> **WORK INSTRUCTION**
Where a line below has the string "scopeOf" in it, include it in the count, and give that count alone.

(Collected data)
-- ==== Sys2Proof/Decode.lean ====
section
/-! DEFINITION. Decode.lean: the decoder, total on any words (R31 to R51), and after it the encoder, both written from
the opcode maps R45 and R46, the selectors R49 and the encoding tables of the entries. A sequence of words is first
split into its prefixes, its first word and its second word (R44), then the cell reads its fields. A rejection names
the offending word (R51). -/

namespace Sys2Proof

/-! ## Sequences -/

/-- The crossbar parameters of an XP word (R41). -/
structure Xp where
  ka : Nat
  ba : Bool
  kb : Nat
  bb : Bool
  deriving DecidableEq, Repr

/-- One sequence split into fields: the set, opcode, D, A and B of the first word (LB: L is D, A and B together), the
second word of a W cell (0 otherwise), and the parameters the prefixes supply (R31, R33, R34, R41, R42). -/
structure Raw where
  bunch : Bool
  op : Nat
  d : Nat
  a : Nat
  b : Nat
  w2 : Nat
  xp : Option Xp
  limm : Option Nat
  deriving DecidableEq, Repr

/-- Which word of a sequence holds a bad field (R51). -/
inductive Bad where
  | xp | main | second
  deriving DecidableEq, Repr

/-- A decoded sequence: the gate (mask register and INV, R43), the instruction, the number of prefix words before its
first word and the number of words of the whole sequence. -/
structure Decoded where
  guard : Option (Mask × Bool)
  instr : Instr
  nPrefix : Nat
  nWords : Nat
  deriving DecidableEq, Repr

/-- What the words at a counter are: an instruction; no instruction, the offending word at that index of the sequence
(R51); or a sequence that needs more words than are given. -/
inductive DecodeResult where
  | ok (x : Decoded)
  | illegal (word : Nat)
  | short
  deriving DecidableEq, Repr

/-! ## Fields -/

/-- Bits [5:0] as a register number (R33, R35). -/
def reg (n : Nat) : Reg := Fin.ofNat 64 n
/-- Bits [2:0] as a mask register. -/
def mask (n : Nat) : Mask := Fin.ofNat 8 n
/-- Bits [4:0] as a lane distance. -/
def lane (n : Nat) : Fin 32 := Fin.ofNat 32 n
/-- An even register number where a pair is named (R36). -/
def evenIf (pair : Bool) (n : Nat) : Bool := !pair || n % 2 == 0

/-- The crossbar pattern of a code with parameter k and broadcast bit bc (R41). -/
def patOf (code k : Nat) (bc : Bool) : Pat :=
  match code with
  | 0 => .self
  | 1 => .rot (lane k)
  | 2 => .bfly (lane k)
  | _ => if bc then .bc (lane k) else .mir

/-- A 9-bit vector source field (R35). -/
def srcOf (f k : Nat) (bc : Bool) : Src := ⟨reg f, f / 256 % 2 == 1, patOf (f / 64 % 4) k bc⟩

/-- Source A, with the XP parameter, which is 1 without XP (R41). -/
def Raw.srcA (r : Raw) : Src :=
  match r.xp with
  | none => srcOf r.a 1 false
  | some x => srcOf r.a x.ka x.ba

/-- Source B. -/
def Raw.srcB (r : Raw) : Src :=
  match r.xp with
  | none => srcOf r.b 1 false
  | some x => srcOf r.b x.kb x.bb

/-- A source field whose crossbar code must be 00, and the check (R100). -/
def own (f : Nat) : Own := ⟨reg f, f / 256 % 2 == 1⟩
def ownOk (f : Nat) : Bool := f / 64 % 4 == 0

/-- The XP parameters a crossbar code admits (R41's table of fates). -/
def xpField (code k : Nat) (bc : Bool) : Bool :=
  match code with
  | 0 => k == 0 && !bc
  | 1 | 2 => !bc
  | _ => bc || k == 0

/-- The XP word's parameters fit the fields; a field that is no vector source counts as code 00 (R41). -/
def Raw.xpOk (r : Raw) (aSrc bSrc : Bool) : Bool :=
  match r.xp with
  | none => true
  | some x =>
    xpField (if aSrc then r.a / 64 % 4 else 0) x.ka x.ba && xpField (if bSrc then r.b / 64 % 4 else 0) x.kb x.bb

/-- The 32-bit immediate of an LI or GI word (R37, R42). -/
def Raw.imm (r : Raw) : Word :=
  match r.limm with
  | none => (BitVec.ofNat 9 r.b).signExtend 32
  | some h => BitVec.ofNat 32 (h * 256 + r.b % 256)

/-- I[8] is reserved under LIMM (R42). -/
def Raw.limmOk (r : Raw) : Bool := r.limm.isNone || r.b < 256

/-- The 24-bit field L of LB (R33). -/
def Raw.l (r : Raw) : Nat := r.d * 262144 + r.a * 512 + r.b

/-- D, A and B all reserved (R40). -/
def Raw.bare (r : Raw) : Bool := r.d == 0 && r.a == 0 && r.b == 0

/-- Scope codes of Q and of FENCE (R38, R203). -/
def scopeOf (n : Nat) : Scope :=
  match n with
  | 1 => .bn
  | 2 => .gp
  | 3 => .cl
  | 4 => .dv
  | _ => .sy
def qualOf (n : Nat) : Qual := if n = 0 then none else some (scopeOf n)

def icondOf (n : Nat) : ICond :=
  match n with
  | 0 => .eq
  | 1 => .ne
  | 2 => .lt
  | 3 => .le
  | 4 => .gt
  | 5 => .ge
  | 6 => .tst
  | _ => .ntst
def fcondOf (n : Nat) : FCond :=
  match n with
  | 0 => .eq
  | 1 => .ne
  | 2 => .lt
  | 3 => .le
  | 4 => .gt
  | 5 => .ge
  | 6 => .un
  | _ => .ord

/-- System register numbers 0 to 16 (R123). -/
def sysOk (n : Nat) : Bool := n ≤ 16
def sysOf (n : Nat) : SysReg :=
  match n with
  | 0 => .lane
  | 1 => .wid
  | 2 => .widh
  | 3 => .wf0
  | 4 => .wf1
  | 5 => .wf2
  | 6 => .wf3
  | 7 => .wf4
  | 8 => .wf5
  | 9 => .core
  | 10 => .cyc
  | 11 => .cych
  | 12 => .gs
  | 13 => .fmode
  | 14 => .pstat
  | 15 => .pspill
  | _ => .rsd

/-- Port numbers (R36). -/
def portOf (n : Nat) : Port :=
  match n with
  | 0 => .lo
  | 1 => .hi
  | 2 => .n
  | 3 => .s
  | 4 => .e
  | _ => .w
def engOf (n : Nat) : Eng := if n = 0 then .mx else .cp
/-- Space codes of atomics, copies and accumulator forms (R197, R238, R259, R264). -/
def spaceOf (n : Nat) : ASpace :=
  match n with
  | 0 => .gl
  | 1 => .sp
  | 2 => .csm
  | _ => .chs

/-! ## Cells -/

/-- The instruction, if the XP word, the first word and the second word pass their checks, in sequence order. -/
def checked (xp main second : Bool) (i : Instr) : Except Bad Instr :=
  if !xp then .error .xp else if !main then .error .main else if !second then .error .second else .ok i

> **OUTPUT OF THE EXERCISE**
2